7 Unweighted Unifrac is highly sensitive to rarefaction instance

A commentary by Lozupone et al. 2011 [25] addressed the sensitivity of Unweighted UniFrac to sampling. Lozupone’s group used mean UniFrac values to compute a confidence ellipse between the first and third quartile. However, we observed that this approach under-represented the true variability of unweighted UniFrac as a distance metric by highlighting how individual samples vary. In the absence of true differences and in the presence of uneven sampling, unweighted UniFrac can be sensitive to rarefaction instances. We show this by analyzing two rarefactions of the same body site with the rationale that if there is no true difference in the data, separation of these samples should not be observed.

Sixty tongue dorsum subsamples were drawn from the Human Microbiome Project data without replacement. Rare OTUs with less than 100 total counts across all the samples were removed. The minimum sample count for the subset of 60 we analyzed was 659, therefore we rarefied (subsampled) to the minimum of 659 to normalize the samples, prior to performing a principal coordinates analysis (PCoA). For Fig 2, two independent rarefactions of the data were conducted in order to observe the effect of rarefaction instance on the metric. The unweighted UniFrac distance was computed for each rarefaction, and Procrustes adjustment was applied in order to overlay the PCoA-derived second rarefaction onto the first. A PCoA of rarefaction 1 was plotted, and any samples that changed between rarefactions one and two were visualized with red and blue on the plot. If the sample moved from one side of the first coordinate axis to the other between the rarefaction instances, it was indicated with either a blue or a red arrow.

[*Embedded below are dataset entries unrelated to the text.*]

-- ==== Sys2Proof/Tests/Slice0.lean ====
section
/-! SUPPORT. Small tests of the model, and a state that meets the premises of each statement. -/

namespace Sys2Proof.Machine

set_option Elab.async false

/-- The status of a pod that conducts. -/
def liveSt : PodStatus :=
  { pod := .active, ch := .on, hvOn := true, own := { link := some true }, gIn := { phase := .staticHold, mv := 18000 },
    gOut := { phase := .staticHold, mv := 18000 }, adc := { routing := .normal }, seat := { s1 := true, s2 := true, debounced := true } }

/-- A hub in RUN on a ring, with an open session of SERVICE. -/
def base : State :=
  { State.reset with hub := .run, now := 10 ^ 12, ringUp := 7, sessions := [{ handle := 1, role := .service, src := 5, isOpen := true }] }

/-- The same with a linked pod at port 0: its status, the pod, the port, the state made from those of a conducting channel. -/
def wit (f : PodStatus → PodStatus := id) (p : Pod → Pod := id) (q : Port → Port := id) (h : State → State := id) : State :=
  let x := p { kind := .tm6422, st := f liveSt, vpos := 18000, vneg := -5000 }
  h ((base.updPod 0 fun _ => x).updPort 0 fun _ =>
    q { linked := true, noPod := false, own := true, seen := f liveSt, down := { claim := .own } })

/-- Active values. -/
def act (l : List (Obj × Nat × Int)) (s : State) : State := { s with active := l.foldl (fun m e => m.set e.1 e.2.1 e.2.2) s.active }

/-- Parameters of a pod. -/
def prm (l : List (Obj × Int)) (p : Pod) : Pod := { p with params := l.foldl (fun m e => m.set e.1 0 e.2) p.params }

/-- The row of `CH_THOLD` (chapter 18). -/
def rowThold : ObjRow :=
  { index := 0x4002, stride := 0x200, count := 16, first := 1, last := 1, type := .u16, access := .rws, dflt := 50, lo := 0,
    hi := 2000, role := .configure, unit := .chan, persist := true, ucode := 4, scale := -3, name := "CH_THOLD" }

/-! ## Helpers -/

theorem length_leBytes (n x : Nat) : (leBytes n x).length = n := by
  induction n generalizing x with
  | zero => rfl
  | succ n ih => simp [leBytes, ih]

theorem ofLe_leBytes (n x : Nat) : ofLe (leBytes n x) = x % 256 ^ n := by
  induction n generalizing x with
  | zero => simp [leBytes, ofLe, Nat.mod_one]
  | succ n ih =>
    rw [leBytes, ofLe, ih, BitVec.toNat_ofNat, show 256 ^ (n + 1) = 256 * 256 ^ n by rw [Nat.pow_succ, Nat.mul_comm], Nat.mod_mul]

theorem fieldAt_uid (a uid b : Nat) : fieldAt (leBytes 4 a ++ leBytes 8 uid ++ leBytes 2 b) 4 8 = uid % 2 ^ 64 := by
  have h : ((leBytes 4 a ++ leBytes 8 uid ++ leBytes 2 b).drop 4).take 8 = leBytes 8 uid := rfl
  rw [fieldAt, h, ofLe_leBytes, show (256 : Nat) ^ 8 = 2 ^ 64 by decide]

/-- A frame that its sender has signed passes the check of its CRC. -/
theorem heard_signed {s : State} {k : KPort} {f : Frame}
    (h : (hearsPort s k && !(f.len != f.payload.length || decide (256 < f.len) || f.reserved != 0) && !roundTrip s k f) = true) :
    heard s k f.signed = true := by
  have e : badFrame f.signed = (f.len != f.payload.length || decide (256 < f.len) || f.reserved != 0) := by
    rw [badFrame, show f.signed.crc = f.signed.crcOf from rfl, bne_self_eq_false, Bool.false_or]
    rfl
  rw [heard, e]
  exact h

In both rarefactions on Fig 2, samples separated distinctly into two clusters on principal coordinate 1. Principal coordinate 1 explains the most variation in the data, and is thus useful to visualize if any associated metadata is behind the sample separation. However, the separation was not explainable by any metadata associated with the HMP experiment, and is thus an undesirable result. When plotting the rarefactions against each other, several samples are observed to be unstable, exhibiting large differences in location. This example demonstrates that samples with little difference can appear to be different through the unweighted UniFrac distance metric and that rarefaction can lead to misleading and non-reproducible results.

For the ellipse plot in Fig 3, 60 tongue dorsum subsamples were randomly drawn without replacement. Rare OTUs with less than 100 total counts across all samples were removed. A hundred separate rarefactions were conducted on the data to a minimum sampling depth of 659. For each individual rarefied OTU table, a distance matrix was computed using one of unweighted Unifrac, weighted UniFrac, Bray-Curtis Dissimilarity, information UniFrac, or ratio UniFrac as the weighting method. By generating 100 separate datasets for each metric, it is possible to assess the effect of rarefaction instance on each metric by analyzing what is essentially the same data. In other words, what does the effect of random sampling (rarefaction) have on the output of each metric? Each distance matrix generated per metric was adjusted with a Procrustes adjustment to overlay the subsequent rarefactions onto the first.

Fig 3. Maxiumum relative deviation of rarefactions versus median deviation for traditional and non-traditional microbiome dissimilarity metrics.

Sixty samples from the tongue dorsum were taken from the Human Microbiome Project [38], and rarefied 100 times. The maximum relative deviation was plotted against the median relative deviation of the rarefied data, and ellipses were drawn at the 95% confidence interval, around the cloud of points for each metric. A higher maximum and median devation indicates lower reproducibility of results between rarefaction instances. Both the maximum relative deviation of rarefied data and the median relative deviation of rarefied data are greater in unweighted UniFrac than in weighted UniFrac, Bray Curtis dissimilarity, ratio UniFrac, and information UniFrac.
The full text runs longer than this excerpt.